Our driver pulled into traffic in the crowded streets of Ulaanbaatar, grumbling to himself in Mongolian while nearly colliding with the car to our left. I looked at my sister in panic as I tried to grab for the seat belt hanging next to me.

She laughed, as she had grown accustomed to the traffic and stop-and-go driving of the capital city. It would take me time to adjust to the new environment.

It was my first day in Mongolia, where I would spend the next month eating, sleeping and living like a Mongolian. Ulaanbaatar, commonly referred to as simply UB, seemed at least somewhat similar to other cities I had visited — despite the confusing traffic laws. However, I soon realized that Ulaanbaatar was nothing like the rest of the country.

Mongolia holds a steady and small population of roughly 3 million people for a land area of over 600,000 square miles. To put that in perspective, France is less than 250,000 square miles with a population of nearly 67 million.

Much of the country is vast wilderness, with everything from stunning mountain ranges to the expanses of the Gobi Desert. The population not living in the capital is spread out in tiny towns and villages, where many people survive in the way Mongolians have for thousands of years: herding livestock.

I soon left the (relative) familiarity of the capital for my final destination — Zavkhan. The town where my sister has been living for the past year with the Peace Corps, deep in the Mongolian countryside, was nothing like anything I’ve seen before.

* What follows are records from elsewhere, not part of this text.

-- ==== Sys2Proof/Machine/LaneCal.lean ====
section
/-! DEFINITION. Calibration in the frame blankings: bin-width tables and threshold trims of the timing lanes, and when an
item falls due (R222, R517, R519, R524 – R526). -/
namespace Sys2Proof.Machine

/-! When an item falls due (R517) -/

/-- An item falls due; a trigger that comes while it is due is absorbed (R517). -/
def CalSt.fall (c : CalSt) (now : Nat) (cmd : Bool) : CalSt :=
  if c.due then { c with cmd := c.cmd || cmd } else { c with due := true, since := now, retry := none, cmd := cmd }
/-- Interval, or a failed unit's wait, is over (R517, R519). -/
def CalSt.expired (c : CalSt) (now interval : Nat) : Bool :=
  match c.retry with
  | some t => decide (t < now + 25)
  | none => match c.at_ with
    | some t => interval != 0 && decide (t + interval * 60000000000 < now + 25)
    | none => false
/-- A result has been applied. -/
def CalSt.applied (c : CalSt) (now : Nat) (temp : Int) : CalSt :=
  { c with due := false, running := false, at_ := some now, temp := temp, retry := none, cmd := false }
/-- A result was refused: the unit falls due again after one Interval, or 60 s (R519). -/
def CalSt.failed (c : CalSt) (now interval : Nat) : CalSt :=
  { c with due := false, running := false, retry := some (now + (if interval = 0 then 60000000000 else interval * 60000000000)), cmd := false }
/-- The temperature has moved more than DeltaT since the last applied calibration (R517). -/
def CalSt.moved (c : CalSt) (temp : Int) (delta : Nat) : Bool := c.at_.isSome && decide (delta * 64 < (temp - c.temp).natAbs)

/-- CAL_FAILED of an item (R519, R536). -/
def State.calFailed (s : State) (item unit : Nat) : State := (s.inc .CAL_STATUS_Failures 1).raise 0x0801 item unit

/-- The lanes that are enabled. -/
def State.enabledLanes (s : State) : List Nat := (List.range 266).filter fun (l : Nat) => s.on (.LANE_CFG_Enable l)

/-- A lane's table falls due: its collection begins (R524). -/
def State.tdcDue (s : State) (l : Nat) (cmd : Bool) : State :=
  (s.updLane l fun (y : LaneSt) =>
    if y.tdc.due then { y with tdc := y.tdc.fall s.xt cmd }
    else { y with tdc := y.tdc.fall s.xt cmd, count := 0, countFrom := s.xt, inner := false }).beginPulse l s.xu
/-- A lane's threshold trim falls due. -/
def State.thrDue (s : State) (l : Nat) (cmd : Bool) : State :=
  s.updLane l fun (y : LaneSt) => { y with thr := y.thr.fall s.xt cmd }

/-! Bin-width tables (R524, R525) -/

/-- Widths of a table, LSB 1/256 of an LSB, within the limits of R519. -/
def tableOk (ws : List Nat) : Bool :=
  let sum := ws.foldl (fun (a b : Nat) => a + b) 0
  ws.all (fun (w : Nat) => decide (64 ≤ w) && decide (w ≤ 1024)) && decide (32768 * 98 ≤ sum * 100) && decide (sum * 100 ≤ 32768 * 102)

/-- TDC_TABLE_READY: 2^18 edges of a lane have given the tap widths `widths`; a collection with a supply warning in it is discarded (R519,
R524). -/
def execTdcTableReady (l : Fin 266) (widths : List Nat) (s : State) : Out :=
  let t := s.endPulse l s.xu
  let y := t.lane l
  if !y.tdc.due || y.ready.isSome || y.count < 2 ^ 18 then .next s
  else
    let s := t
    if s.supplyFlag y.countFrom s.xt != 0 then
      .next (s.updLane l fun (y : LaneSt) => { y with count := 0, countFrom := s.xt })
    else if tableOk widths then .next (s.updLane l fun (y : LaneSt) => { y with ready := some widths, readyAt := s.xt })
    else .next ((s.updLane l fun (y : LaneSt) => { y with tdc := y.tdc.failed s.xt (s.rd .CAL_CFG_Interval), count := 0 }).calFailed 3 l)

/-- TDC_SOURCE_SWITCH: a lane that has not collected its edges within 10 s turns to the internal pulses (R524).
DESIGN CHOICE, unsafe: log 68. -/
def execTdcSourceSwitch (l : Fin 266) (s : State) : Out :=
  let y := s.lane l
  if y.tdc.due && !y.inner && s.rd .CAL_CFG_TdcSrc == 2 && decide (y.count < 2 ^ 18) && s.due (y.countFrom + 10000000000) then
    .next ((s.updLane l fun (y : LaneSt) => { y with inner := true, count := 0 }).beginPulse l s.xu)
  else .next s

/-- A ready table takes effect at an instant (R516, R525). -/
def State.applyTable (s : State) (l at_ : Nat) : State :=
  match (s.lane l).ready with
  | none => s
  | some ws =>
    (s.updLane l fun (y : LaneSt) =>
      { y with ready := none, loadAt := none, table := ws, count := 0, tdc := y.tdc.applied s.xt (s.rdS .DIE_TEMP_Temp) }).stepTable l at_

/-- A lane may take its ready table in this blanking: it has taken no step in it (R525). -/
def State.tableFree (s : State) (y : LaneSt) : Bool := y.ready.isSome && y.loadAt.isNone && y.stepped != s.ctl.blankNo

/-- TDC_TABLE_LOAD: a ready table loads in the last 2 µs of a blanking of at least 2 µs, for which the lane is blind, and takes effect at
the frame boundary; a due threshold trim of the lane goes first (R516, R525). -/
def execTdcTableLoad (l : Fin 266) (s : State) : Out :=
  match s.nextSync with
  | none => .next s
  | some t =>
    if s.tableFree (s.lane l) && !(s.lane l).thr.due && s.locked 3 && !s.on .EMT_STATUS_InFrame && decide (s.ctl.blankFrom + 256000 ≤ t) && s.dueU (t - 256000) &&
        decide (s.xu < t) then
      .next ((s.updLane l fun (y : LaneSt) => { y with loadAt := some t, stepped := s.ctl.blankNo }).blindLane l (t - 256000) t)
    else .next s

/-- Tables that found no blanking within 1 s load at a frame sync, for 2 µs from it (R525). -/
def State.lateTables (s : State) (t : Nat) : State :=
  s.lidar.lanes.foldl (fun (s : State) (q : Nat × LaneSt) =>
    let y := s.lane q.1
    if s.tableFree y && decide (y.readyAt + 1000000000 ≤ s.xt) then
      ((s.updLane q.1 fun (y : LaneSt) => { y with stepped := s.ctl.blankNo }).applyTable q.1 t).blindLane q.1 t (t + 256000)
    else s) s

/-! Threshold trims (R526) -/

/-- A threshold trim ends at an instant with the trim found: discarded under a supply warning, refused, or in force from now (R516, R519,
R526). -/
def State.endTrim (s : State) (l a b : Nat) (steps : Int) : State :=
  let s := s.updLane l fun (y : LaneSt) => { y with trim := none }
  if s.supplyFlag (a / 128) (b / 128) != 0 then s
  else if -128 < steps ∧ steps < 127 then
    (s.updLane l fun (y : LaneSt) => { y with thr := y.thr.applied s.xt (s.rdS .DIE_TEMP_Temp) }).wrS (.LANE_TRIM_ThrTrim l) steps
  else (s.updLane l fun (y : LaneSt) => { y with thr := y.thr.failed s.xt (s.rd .CAL_CFG_Interval) }).calFailed 4 l

/-- What of a lane's calibration has reached its instant by `x` takes effect: a table at its frame boundary, a trim at its end (R516). -/
def State.settleLane (s : State) (l x : Nat) : State :=
  let s := match (s.lane l).loadAt with
    | some t => if t ≤ x then s.applyTable l t else s
    | none => s
  match (s.lane l).trim with
  | some (a, b, steps) => if b ≤ x then s.endTrim l a b steps else s
  | none => s
/-- The same on every lane. -/
def State.settleLanes (s : State) (x : Nat) : State :=
  s.lidar.lanes.foldl (fun (s : State) (q : Nat × LaneSt) => s.settleLane q.1 x) s

end Sys2Proof.Machine
end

Cattle roamed freely in the streets as men rode by us on horseback to get to the town center. The river running through the town flowed steadily from the snowmelt farther upstream. Everyone we passed stared at me with questioning eyes.

In a small and relatively isolated town, visitors are easy to spot. Make those visitors American, and you’ve got a rare occurrence that everyone will know about instantly.

We arrived at my sister’s ger, a semi-permanent tent that many Mongolians use as homes. Her Mongolian “family” came to meet us, greeting me and talking excitedly in Mongolian. The youngest child peeked at me from behind his mother’s legs, confused by the stranger in his home.

They spoke rapidly with my sister as I stood silently, fully absorbing the idea that for the next month I would have little to no idea what anyone was saying.

The few English speakers other than me included several American volunteers and Mongolians who teach English, all of whom spoke Mongolian the majority of the time. Most Mongolians only speak their native language, and the few that know a second language speak Russian due to its proximity.

Over the next few days, I met dozens of Mongolians. My sister’s students followed me around the school when I visited, whispering to each other and giggling. I later learned that many of them had never seen someone with blonde hair and that they were calling me “Rapunzel.”

My life continued in this routine of meeting Mongolians and following the actions of others. I ate and drank what was given to me, learning how to properly accept gifts and exchange greetings. I soon began responding to my sister with Mongolian phrases, even when we were speaking English.

My experience in Mongolia is hard to summarize, because there’s nothing to compare it to that would do the country or the people justice. There are no landmarks to visit or tourist spots to see, nothing that I could describe that would make someone go, “That’s the Mongolia I know from books and movies.”

Instead, I had moments. A night spent playing cards with a young Mongolian couple, acting like old friends even though we didn’t share a common language. A trip to the outhouse in the middle of the night that turned into stargazing in my sister’s yard. A questionable (but delicious) meat pancake from a stand on the side of the road.

There’s no way to explain the experience of being piled into a minivan with 25 people who all needed to get into town. No way to describe hearing the beauty of a song played on a morin khuur, a traditional Mongolian instrument.

Perhaps the best way to pull it all together is the happiness and peace exuding from every Mongolian. They’re content with family and friends and the town they grew up in. They don’t want for more or act rude to strangers.

As I stood on a hill overlooking the Mongolian countryside, the sacred Mt. Otgontenger looming in the distance, I felt completely calm for the first time in what seemed like forever.

With the land of the blue sky around me and home thousands of miles away, I was there. And I had no desire to be anywhere else.